# LGB stainz locomotive2010 / 994607 locomotive smoke stacks



## robtom (Jul 15, 2009)

Hi 
First may i introduce myself. My name is Stephen garrett. And I am from Tyne and Wear England. As I am quite new to LGB, I am very pleased I have come across your forum. MY first question ( of many probely).I have two stainz locomotives and locomotive No 994607. None of have smoke stacks. Would it be possible for anyone to advise of smoke stack types and fittinig instructions. Hope someone can be of help.

With thanks
Steve


----------



## Tom Leaton (Apr 26, 2008)

Steve,

The LGB stacks are moulded to a long rod with a threaded end.   They  affix with a single nut.   Lgb had sold them as replaceable parts.

You may find one on an internet auction site if you enter the terms schornstein, or kobelschornstein, or dampfentwickler.

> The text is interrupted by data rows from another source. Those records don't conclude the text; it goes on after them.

-- ==== Sys2Proof/Laws/Safety.lean ====
section
/-! SUPPORT. The operations that Safety.lean says anew for a reader, each proved to be what it says: the provers
cite these lemmas in place of unfolding the operations. -/

namespace Sys2Proof.Machine

open Sys2Proof

/-- The belt evaluated follows its inputs (R133, R134). -/
theorem evaluated_follows (p : ConveyorSetup) (c : Conveyor) : BeltFollows p (c.evaluated p) := by
  have stalled : (c.evaluated p).belt = .stalled ↔ c.belt = .stalled := by
    simp only [Conveyor.evaluated, beltStateFor]; split <;> grind
  refine ⟨fun h => ?_, fun hb hl hs purged hp => ?_, ?_, fun h => ?_⟩
  · have : c.belt = .stalled ∨ c.supplyLow = true ∨ c.stopSense = true := h.imp_left stalled.mp
    simp [Conveyor.evaluated, beltCommand, this]
  · have hn : ¬(c.belt = .stalled ∨ c.supplyLow = true ∨ c.stopSense = true) := by
      simp_all [Conveyor.evaluated]
    subst hp
    simp only [Conveyor.evaluated, beltCommand, if_neg hn, tableCommand, loadingCommand, clampNat]
    refine ⟨fun h => ?_, fun h => ?_, fun h => ⟨?_, fun k => ?_, fun k => ?_⟩⟩ <;> simp only [h]
    · rfl
    · grind
    · rintro (k | k | k) <;> simp [k]
    · simp only [k]; grind
    · simp only [k]; grind
  · rfl
  · have hb : c.belt ≠ .stalled := fun k => h (stalled.mpr k)
    simp only [Conveyor.evaluated, beltStateFor]

/-- The first failing check of a table (Table 10.5, Note). -/
theorem firstBad_iff (fields : List (Nat × Bool)) (off : Nat) :
    firstBad fields = some off ↔ FirstBad fields off := by
  simp only [firstBad, Option.map_eq_some_iff, List.find?_eq_some_iff_append, FirstBad]
  constructor
  · rintro ⟨⟨o, b⟩, ⟨hb, before, after, rfl, h⟩, rfl⟩
    exact ⟨before, after, by simpa using hb, by simpa using h⟩
  · rintro ⟨before, after, rfl, h⟩
    exact ⟨(off, false), ⟨rfl, before, after, rfl, by simpa using h⟩, rfl⟩

/-- No check of a table fails. -/
theorem firstBad_none (fields : List (Nat × Bool)) : firstBad fields = none ↔ ∀ q ∈ fields, q.2 = true := by
  simp [firstBad]

/-- The breach test at the live station (R83, R160). -/
theorem breachStands_iff (s : State) : breachStands s = true ↔ BreachHolds s := by
  have side : ∀ (o : Obstacle) (d : Side),
      ((o.covers d && match (Sides.mk (testDepth s.grade.sides.left) (testDepth s.grade.sides.right)).get d with
        | some m => decide (((o.cap + o.effectiveTolerance s.setup.control.tolerance : Nat) : Int) < m)
        | none => false) = true) ↔
      o.covers d = true ∧ (s.grade.sides.get d).reference = true ∧
        ((o.cap + o.tolerance.getD s.setup.control.tolerance : Nat) : Int) < (s.grade.sides.get d).depth := by
    intro o d
    cases d <;> simp only [Sides.get, testDepth, Bool.and_eq_true, Obstacle.effectiveTolerance] <;> split <;> grind
  have zone : ∀ o : Obstacle, o.contains s.travel.station = true ↔
      o.start ≤ s.travel.station ∧ s.travel.station < o.start + o.length := fun o => decide_eq_true_iff
  simp only [breachStands, breachTest, BreachHolds, List.any_eq_true, Bool.and_eq_true (Obstacle.contains _ _), zone,
    List.mem_cons, List.not_mem_nil, or_false, and_assoc]
  refine exists_congr fun o => and_congr_right fun _ => and_congr_right fun _ => and_congr_right fun _ => ?_
  constructor
  · rintro ⟨d, -, h⟩; exact ⟨d, (side o d).mp h⟩
  · rintro ⟨d, h⟩; exact ⟨d, by cases d <;> simp, (side o d).mpr h⟩

/-- A channel the reference check may use (R88, R120). -/
theorem liveUsable_iff (s : State) (kind : ChannelKind) (c : Channel) :
    liveUsable s kind c = true ↔ LiveUsable s kind c := by
  simp [liveUsable, LiveUsable, and_assoc]

/-- A side judged from the live records (R120). -/
theorem liveReference_iff (s : State) (d : Side) : liveReference s d = true ↔ LiveReference s d := by
  have group : ∀ e, liveGradeReference s e = true ↔
      ∃ c ∈ (if e = s.setup.geometry.refSide then s.setup.geometry.refGroup
        else s.setup.geometry.farGroup).channels, LiveUsable s .distance c := by
    intro e
    simp only [liveGradeReference, groupOf, List.any_eq_true, liveUsable_iff]; split <;> rfl
  simp only [liveReference, LiveReference, sideMode]
  split <;> simp_all [liveUsable_iff]

/-- A run of which the last segment alone carries a cross-slope (R41). -/
theorem lastSlope_append (before between : List Segment) (h : Segment) (v : Int) (hv : h.slope = some v)
    (hb : ∀ k ∈ between, k.slope = none) : lastSlope (before ++ h :: between) = some v := by
  have : between.filterMap Segment.slope = [] := by simpa [List.filterMap_eq_nil_iff] using hb
  simp [lastSlope, List.filterMap_append, hv, this]

theorem lastSlope_none (segs : List Segment) (h : ∀ k ∈ segs, k.slope = none) : lastSlope segs = none := by
  have : segs.filterMap Segment.slope = [] := by simpa [List.filterMap_eq_nil_iff] using h
  simp [lastSlope, this]

/-- In an ordered list the segments before g are those with a lower start. -/
theorem takeWhile_before (before after : List Segment) (g : Segment)
    (hl : ∀ h ∈ before ++ g :: after, 1 ≤ h.length)
    (ho : (before ++ g :: after).Pairwise fun g h => g.endStation ≤ h.start ∧ g.id ≠ h.id) :
    (before ++ g :: after).takeWhile (fun h => decide (h.start < g.start)) = before := by
  rw [List.takeWhile_append_of_pos]
  · simp
  · intro h hm
    have h1 : h.start + h.length ≤ g.start := ((List.pairwise_append.mp ho).2.2 h hm g (by simp)).1
    have h2 := hl h (by simp [hm])
    simp only [decide_eq_true_eq]; omega

/-- The effective cross-slope and its source, in a program in order (R41, R60). -/
theorem effectiveSlope_is (s : State) (hs : ProgramInv s) (dflt : Int) (g : Segment) :
    IsEffectiveSlope s.program dflt g (effectiveSlope s.program dflt g).1
      (effectiveSlope s.program dflt g).2.code := by
  have front : ∀ before after, s.program.segments = before ++ g :: after →
      s.program.segments.takeWhile (fun h => decide (h.start < g.start)) = before := by
    intro before after h
    rw [h]; exact takeWhile_before before after g (h ▸ hs.1) (h ▸ hs.2.1)
  refine ⟨fun a h => ?_, fun before h between after a hp hg hh hb => ?_, fun before after a hp hg hb ha => ?_,
    fun before after hp hg hb ha => ?_⟩
  · simp [effectiveSlope, h, SlopeSource.code]
  · have := front (before ++ h :: between) after (by simpa using hp)
    simp [effectiveSlope, hg, this, lastSlope_append before between h a hh hb, SlopeSource.code]
  · simp [effectiveSlope, hg, front before after hp, lastSlope_none before hb, ha, SlopeSource.code]
  · simp [effectiveSlope, hg, front before after hp, lastSlope_none before hb, ha, SlopeSource.code]

end Sys2Proof.Machine
end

It should be possible to fabricate a 2010-style straight stack.

good luck

TL


----------



## Madman (Jan 5, 2008)

Some Stainz locos do not have the type of stack mentioned. There are three types that I know of. First is the type mentioned in the last post. Of this type, there are two variations. One has an active smoke unit fitted into the stack that is not removable. This stack has a black top section and silver lower section with a nut on the threaded bottom end. This type of stack is turned on and off via metal "lever" that is mounted on the underside of the loco. When the lever is turned so that it makes contact with the metal button on the bottom of the stack, you get smoke. These can still be found on Ebay. They come as the stack alone, or as a kit that includes a piece of wire some screws and the metal lever. These are used for converting a non smoker into a smoker. 

The second variation of the straight through stack does not have a smoke unit inside. Instead the entire stack, the part you see above the boiler, and the part hidden inside are one plastic casting. This type also has a nut on the bottom end. However this nut is larger than the nut used on the smoking stack, and thus are not interchangeable. 

There is a third type. This one has a nut located inside the boiler. The loco must be dismantled in order to install or remove this type of stack. this stack is also a non smoker, but can be fitted with a smoke unit. I know that Stainz loco with the number 3 on the side of the cab have this type of stack. 

There may be more variations than what I mentioned, but these are the ones I have had experience with.


----------



## robtom (Jul 15, 2009)

Thanks Tom,
Will have a look and let you know what happens
Thanks again
Steve


----------



## robtom (Jul 15, 2009)

Thanks Dan,
Will have a look. And let you know how I get on. My engines have a number 2 on the side if that makes the mud any clearer.

Thanks again

Steve


----------



## Tom Leaton (Apr 26, 2008)

It is important to distinguish between the term smokestack and smoke unit, the latter being a smoke generator which on some engines is found inside the stack, and which is generally a replaceble part. 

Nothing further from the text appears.